Saturday, March 22, 2014

52 Ancestors- #12 Carl Moritz Liebe, Immigrant Ancestor

The immigrant ancestors of my family cover a wide span of years. Quite a number of them were a part of early colonial America, while others made their way across the water two centuries later. All of them arrived before Ellis Island became a part of the immigrant experience.

From my observation, our immigrant ancestors were of adventurous, hard-working, sturdy stock. After all, look what it took to leave friends and family behind, survive the months-long journey to blaze a trail to an unknown life in the new world.

Carl Moritz Liebe, Immigrant Ancestor

The first immigrant ancestor I will consider is my paternal great-great-grandfather (my great-grandmother's father), Carl Moritz Liebe. 

The name "Liebe" means love in German. Carl seems to exemplify this quality, though I never knew him. After all, he fathered fourteen children, thirteen of whom lived to adulthood. Of those thirteen, eleven went on to have families of their own, extending Carl's legacy for generations to come. And that legacy includes long life. Carl lived to be 74 year old, two of his children lived to age 66, three lived into their mid-70's, seven into their 80's, and one made it to 91. The combined lifespan of these thirteen children is an amazing 1,032 years.

Carl (Charles) Liebe was born on 17 November 1831 in Sachsen, Germany, to John Gottlieb and Christiana (Muller) Liebe (although I have yet to locate them in German records).
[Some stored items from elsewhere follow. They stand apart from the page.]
-- ==== Sys2Proof/Machine/Engine.lean ====
section
/-! DEFINITION. The command/response engine and what each operation does when a command ends: SUBMIT and AWAIT cut at
their register reads (42_command_response_engine.md R300 to R312), and the continuations of CMD, OPCOND_LOOP, BRINGUP,
SWITCH_PART, READ_BLOCK and WRITE_BLOCK (44_card_session.md). -/

namespace Sys2Proof.Machine

/-- What SUBMIT decides before its first event: the outcome that ends it, or the command with its word
(42_command_response_engine.md R301; order of the refusals: 60_exceptions.md R413). -/
def submitCheck (s : State) (opcode arg flags : Word) : Except OpResult (Command × Word) :=
  if s.halted then .error (.refused .halted)
  else if s.outstanding then .error (.refused .commandOutstanding)
  else
    match classify s.cfg opcode arg flags with
    | .error r => .error (.refused r)
    | .ok kind =>
      match encodeCommand s.cfg opcode arg kind flags with
      | none => .error (.fatal opcode)
      | some raw => .ok (⟨opcode, arg, flags, kind⟩, raw)

/-- An outcome that ends an operation before its first event; a fatal one sets HALTED. -/
def State.stopWith (s : State) : OpResult → State
  | .fatal opcode => s.fatal opcode
  | r => s.endOp r

/-- The start of SUBMIT, for the operation `caller`: refused, fatal, or the busy-wait begins
(42_command_response_engine.md R301). -/
def launch (s : State) (opcode arg flags : Word) (caller : Caller) : State :=
  match submitCheck s opcode arg flags with
  | .error r => s.stopWith r
  | .ok (c, raw) => (s.setFsm .submitting).waitFor (.busy c raw 0) caller

/-- The start of AWAIT's work on the command `c`: the read of `clear_bits(INTEN, CMD_WAIT_MASK)` is issued
(42_command_response_engine.md R304). -/
def awaitStart (s : State) (c : Command) (caller : Caller) : State := s.waitFor (.awaitClear c) caller

/-! ## When a command ends -/

/-- The flags values the session controller uses (92_eei_decisions.md D18), over the flag layout. -/
def flagsGoIdle (cfg : Config) : Word := fRspNone ||| cfg.flags.cmdBc
def flagsOpCond (cfg : Config) : Word := fRspR3 cfg.flags ||| cfg.flags.cmdBcr
def flagsSendCid (cfg : Config) : Word := fRspR2 cfg.flags ||| cfg.flags.cmdBcr
def flagsR1Ac (cfg : Config) : Word := fRspR1 cfg.flags ||| cfg.flags.cmdAc
def flagsR1BAc (cfg : Config) : Word := fRspR1B cfg.flags ||| cfg.flags.cmdAc
def flagsR1Adtc (cfg : Config) : Word := fRspR1 cfg.flags ||| cfg.flags.cmdAdtc

/-- The first response word. A kind of one word always gives one (10_state.md R153; log entry 25). -/
def word0 (words : List Word) : Word := words.headD 0

/-- `cid[i] = response_words[i]` (42_command_response_engine.md R316). -/
def cidOf (words : List Word) : Cid := ⟨words.getD 0 0, words.getD 1 0, words.getD 2 0, words.getD 3 0⟩

/-- One attempt of OPCOND_LOOP: SEND_OP_COND with argument `a` (44_card_session.md R353). -/
def opcondAttempt (s : State) (a : Word) (i : Nat) (purpose : OpcondFor) : State :=
  launch s opSendOpCond a (flagsOpCond s.cfg) (.opcond a i purpose)

/-- OPCOND_LOOP has returned `ocr`: to the host, or to step 4 and 5 (44_card_session.md R357, R358), or to step 6
(R359). -/
def opcondReturn (s : State) (ocr : Word) : OpcondFor → State
  | .host => s.endOp (.ok (.word ocr))
  | .probe => opcondAttempt (s.setSeq .b5) (selectWindow (ocr &&& s.ocrSupported) ||| ocrHcs) 1 .negotiate
  | .negotiate => launch (s.setSeq .b6) opAllSendCid 0 (flagsSendCid s.cfg) (.sendCid ocr)

/-- The body of OPCOND_LOOP after attempt `i` succeeded with response `w` (44_card_session.md R353). -/
def opcondNext (s : State) (a : Word) (i : Nat) (purpose : OpcondFor) (w : Word) : State :=
  if a = 0 then opcondReturn s w purpose
  else if ocrReady w then opcondReturn s w purpose
  else if i < opcondAttempts then opcondAttempt (s.emit (.delay opcondDelay)) a (i + 1) purpose
  else s.raiseErr .cardNotReady

/-- One SEND_STATUS of the partition switch (44_card_session.md R365). -/
def sendStatusPoll (s : State) (p : Word) (polls : Nat) : State :=
  launch s opSendStatus rcaArg (flagsR1Ac s.cfg) (.status p polls)

/-- The end of a partition switch on its final status word (44_card_session.md R364, R366). -/
def switchFinish (s : State) (p st : Word) : State :=
  if st &&& s.cfg.r1SwitchError ≠ 0 then
    (((s.warn st).emit (.diag (.switchError st))).setPart none).raiseErr (.switchError st)
  else ((s.warn st).setPart (some (p.setWidth 3))).endOp (.ok (.warnings (st &&& s.cfg.r1UnexpectedMask != 0)))

/-- The command of `caller` has succeeded with `words`: what `caller` does next. -/
def commandDone (s : State) (words : List Word) : Caller → State
  | .opcond a i purpose => opcondNext s a i purpose (word0 words)
  | .goIdle => opcondAttempt (s.setSeq .b3) 0 1 .probe
  | .sendCid ocr =>
    launch (s.setSeq .b7) opSetRelativeAddr rcaArg (flagsR1Ac s.cfg) (.setRca ocr (cidOf words))
  | .setRca ocr cid => launch s opSelectCard rcaArg (flagsR1BAc s.cfg) (.selectCard ocr cid)
  | .selectCard ocr cid =>
    let session : Session := ⟨rca, cid, none, s.ocrSupported, ocr⟩
    (s.setSession (some session)).endOp (.ok (.session session))
  | .switchCmd p => sendStatusPoll (s.setSeq .p2) p 0
  | .status p polls =>
    if cardState (word0 words) = statePrg then
      if s.mayPoll polls then sendStatusPoll s p (polls + 1)
      else (s.setPart none).raiseErr (.pollTimeout .statusLoop)
    else switchFinish s p (word0 words)
  | .readBlock => pioStart (s.setSeq .io3) .rx .readBlock
  | .writeBlock data => pioStart ((s.setSeq .io3).setBuf data) .tx (.writeBlock data)
  | .submit | .await | .cmd | .pio | .regOp => s.endOp (.ok (.response 0 words))

/-- The command of `caller` has failed with `e`: the error `caller` ends with (44_card_session.md R363, R364, R367). -/
def commandFailed (s : State) (e : ErrKind) : Caller → State
  | .sendCid _ => s.raiseErr .cardNotReady
  | .switchCmd _ | .status _ _ => (s.setPart none).raiseErr e
  | .submit | .await | .cmd | .opcond _ _ _ | .goIdle | .setRca _ _ | .selectCard _ _ | .readBlock | .writeBlock _
  | .pio | .regOp => s.raiseErr e

/-! ## The answers to the engine's reads -/

/-- The bit SUBMIT waits on: command-busy for SEND_STATUS, else bus-busy (42_command_response_engine.md R302). -/
def busyMask (cfg : Config) (opcode : Word) : Word :=
  if opcode = opSendStatus then cfg.stsCmdBusy else cfg.stsSdcBusy

/-- The argument, then the command are written, and INFLIGHT holds the command (42_command_response_engine.md R303). -/
def State.sendCommand (s : State) (c : Command) (raw : Word) : State :=
  ((s.writeReg offSdcArg c.arg).writeReg offSdcCmd raw).setInflight (some c)

/-- A read of SDC_STS in SUBMIT's busy-wait: while the bit is set the wait goes on; then the argument and the command are
written, INFLIGHT holds the command, and SUBMIT ends or AWAIT follows (42_command_response_engine.md R301 to R303). -/
def submitBusy (s : State) (c : Command) (raw : Word) (n : Nat) (caller : Caller) (v : Word) : State :=
  if v &&& busyMask s.cfg c.opcode = 0 then
    if caller = .submit then (s.sendCommand c raw).endOp (.ok .unit) else awaitStart (s.sendCommand c raw) c caller
  else if s.mayPoll n then s.waitFor (.busy c raw (n + 1)) caller
  else commandFailed (s.setFsm .failed) (.pollTimeout .busyWait) caller

/-- The answer to AWAIT's read of INTEN: the command bits are cleared, the poll begins
(42_command_response_engine.md R304). -/
def awaitClear (s : State) (c : Command) (caller : Caller) (v : Word) : State :=
  ((s.clearBitsWrite offInten (cmdWaitMask s.cfg) v).setFsm .awaitingResponse).waitFor (.poll c 0) caller

/-- `cmd_error(e)` with what it records (42_command_response_engine.md R311, 60_exceptions.md R400). -/
def cmdError (flag : Word) (c : Command) : ErrKind :=
  if flag &&& intRspCrcErr ≠ 0 then .rspCrcErr flag c.opcode c.arg else .cmdTimeout flag c.opcode c.arg

/-- AWAIT has failed on the matched bits `m` (42_command_response_engine.md R307, R308, R311). -/
def awaitFail (s : State) (c : Command) (m : Word) (caller : Caller) : State :=
  commandFailed
    (((s.failedWith (m &&& cmdErrMask)).emit (.diag (.cmdFailed c.opcode c.arg m))).hookUnlessTuning c.opcode)
    (cmdError (m &&& cmdErrMask) c) caller

/-- AWAIT has succeeded with `words` (42_command_response_engine.md R304, R309). -/
def awaitDone (s : State) (words : List Word) (caller : Caller) : State :=
  commandDone (s.decodedWith words) words caller

/-- The registers a kind's response is read from, in order (42_command_response_engine.md R309, R310). -/
def respRegs : Kind → List Word
  | .kNone => []
  | .kR2 => [offSdcResp3, offSdcResp2, offSdcResp1, offSdcResp0]
  | .kR1 | .kR3 | .kR4 | .kR5 | .kR6 | .kR7 | .kR1B => [offSdcResp0]

/-- The response registers still to read and the words got so far: the next read, or the end. -/
def readResponse (s : State) (regs : List Word) (got : List Word) (caller : Caller) : State :=
  match regs with
  | [] => awaitDone s got caller
  | off :: more => s.waitFor (.resp off more got) caller

/-- A poll read `v` of INT: while no awaited bit is set the poll goes on; then exactly the matched bits are written back,
and the command fails or its response is read (42_command_response_engine.md R305 to R309). -/
def awaitPoll (s : State) (c : Command) (n : Nat) (caller : Caller) (v : Word) : State :=
  let m := v &&& cmdWaitMask s.cfg
  if m = 0 then
    if s.mayPoll n then s.waitFor (.poll c (n + 1)) caller
    else commandFailed ((s.setFsm .failed).setInflight none) (.pollTimeout .intPoll) caller
  else
    if m &&& cmdErrMask ≠ 0 then awaitFail (s.writeReg offInt m) c m caller
    else readResponse (s.writeReg offInt m) (respRegs c.kind) [] caller

/-! ## The answer to any read -/

/-- The register a wait reads. -/
def Wait.off : Wait → Word
  | .regRead off => off
  | .setBits off _ => off
  | .clearBits off _ => off
  | .cfgEnable | .cfgMode => offCfg
  | .busy _ _ _ => offSdcSts
  | .awaitClear _ => offInten
  | .poll _ _ => offInt
  | .resp off _ _ => off
  | .pioClear _ | .pioRearm _ => offInten
  | .pioStatus _ | .pioRecheck _ => offInt
  | .pioFifo _ => offFifocs
  | .pioDrain _ _ => offRxdata

/-- What MMCHE does with the answer `v` to the read it waits on, up to its next read or its end. -/
def resume (t : Task) (v : Word) (s : State) : State :=
  match t.wait with
  | .regRead _ => s.endOp (.ok (.word v))
  | .setBits off mask => (s.setBitsWrite off mask v).endOp (.ok .unit)
  | .clearBits off mask => (s.clearBitsWrite off mask v).endOp (.ok .unit)
  | .cfgEnable => ((s.setBitsWrite offCfg s.cfg.cfgEnable v).emit (.delay s.cfg.tSettle)).waitFor .cfgMode t.caller
  | .cfgMode =>
    launch (((s.setBitsWrite offCfg s.cfg.cfgMode v).emit (.delay s.cfg.tSettle)).setSeq .b2)
      opGoIdleState 0 (flagsGoIdle s.cfg) t.caller
  | .busy c raw n => submitBusy s c raw n t.caller v
  | .awaitClear c => awaitClear s c t.caller v
  | .poll c n => awaitPoll s c n t.caller v
  | .resp _ more got => readResponse s more (got ++ [v]) t.caller
  | .pioClear dir => pioClear s dir t.caller v
  | .pioRearm p => pioRearm s p t.caller v
  | .pioStatus p => pioStatus s p t.caller v
  | .pioFifo p => pioFifo s p t.caller v
  | .pioDrain p left => pioDrain s p t.caller left v
  | .pioRecheck p => pioRecheck s p t.caller v

/-- The read MMCHE waits on is answered with `v`: the event `Rd(addr) -> v`, then what follows. -/
def answer (t : Task) (v : Word) (s : State) : State := resume t v (s.emit (.rd (s.addr t.wait.off) v))

/-- The running operation goes on with the environment's answers in order, to its end or to a read they do not reach
(20_memory.md R182, R189; log entries 5, 7). -/
def drive : List Word → State → State
  | [], s => s.setEnv []
  | v :: vs, s =>
    match s.task with
    | none => s.setEnv (v :: vs)
    | some t => drive vs (answer t v s)

/-- The running operation goes on: with every answer the environment has queued, or, if none is, with one free answer
(20_memory.md R188, R189; log entry 5). A spin whose exit the environment never grants goes on for ever, one step after
another (70_reset_and_hazards.md R451). -/
def stepTask (t : Task) (s : State) : State :=
  match s.env with
  | [] => answer t (Config.freeAnswer s.freeCount) s.spendFree
  | _ :: _ => drive s.env s

/-- A host operation other than CONSTRUCT begins: refused while HALTED (10_state.md R134), else it does `start` and runs
on with the answers queued. -/
def hostOp (s : State) (start : State → State) : Host.Outcome State Fault Refusal :=
  .next (drive s.env (if s.halted then s.begin.refuse .halted else start s.begin))

end Sys2Proof.Machine
end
I don't know what his childhood was like, how many brothers or sister he had, or whether he was an older or younger child in the family.

Life Between Deck

The first reference to him is in February of 1853, when at the age of 21 he departed from Bremen, Germany aboard the barque "Kosmos", bound for America. He was listed as a "smith", and as a passenger "between deck", the area immediately below the main deck which was used to accommodate passengers travelling on the cheapest class of ticket. Passengers in this area were "offered only the most basic amenities, typically with limited toilet use, no privacy", and "miserable food dealt out of huge kettles into the dinner pails provided by the steamship company." 

The ceiling height of the between deck was 6-8'. The double-deck bunks, made of rough boards, were set up along both sides of the ship, with only a small corridor between bunks. Each bunk was intended to hold 3 to 6 persons, and these were often called family bunks.
The bunks had straw mattresses, which was often home to lice and fleas. Passengers spent most of the two-month voyage in this dark, crowded, smelly room. The only light and fresh air came from the hatch, then entrance from the deck. During rough weather, this hatch had to be covered to prevent water pouring in, making the air barely breathable.

Making the New World His Own

Carl arrived in the port of New York City on 22 April 1853, with his destination listed as "Wisconsin". He wasted no time getting there, probably traveling up the Hudson River, through the Erie Canal to Lake Erie, and sailing to Wisconsin without having to travel over land. He settled in Sheboygan County in the township of Mosel, where "Moritz Liebe" purchased the original 40 acres of his homestead for $192 on 19 July 1853, just three months after his arrival in America.

Mosel was largely inhabited by German immigrant families. One of these was the family of Lorenz and Ernestine Schaaf, from Eischleben, Sax Gotha. Carl fell in love with their oldest daughter, Wendelina Augusta Friederike, and they were married on 22 April 1856. 

Carl built a two-room, "wattle-and-daub" cabin on his homestead. It was built without nails, of logs, clay and straw, and the original roof was thatched with rye straw. Like the other hard-working German immigrants, Carl farmed the fertile soil. By the 1860 census, the couple had three daughters, the value of their real estate was $300, and their personal estate was $230. Ten years later, his real estate was valued at $1200, and personal estate at $575, and there were now 7 daughters: (Thekla Hulda, Emilia Minna, Augusta Ida, Amelia Dorothea (my great-grandmother), Rosalia Laura, Amalia Therese, and Ernestina Marie. The eighth, Elisabeth, lived for only one month). By 1882, two more daughters and three sons would complete Carl and Wendelina's family of 14 children: (Carl Otto, Ernst Ferdinand, Laura Theckla, Gustave Adolph, Bertha Louise and Adolph Carl). 

Carl & Wendeline with daughter Amalia (Molly)
In front of their vine-covered cabin

Some of the Liebe children and their families
On February 4, 1940, the surviving seven children were the subject of a cover article of the Milwaukee Journal. This picture was featured, and the title read: 
The "Youngest" of This Family is 57; Add Them Together- 767 Years

Rosalia Laura, Amalia Theresa, Ernestine Marie, Carl Otto, Ernest Ferdinand, Laura Thekla Paulina, Bertha Louise.

I don't know whether Carl ever became a citizen of his new country, but the 1900 census states that he had applied for his papers. On 10 March 1906, Carl Moritz Liebe passed away, and was buried in the Emmanuel Lutheran Church Cemetery at Mosel.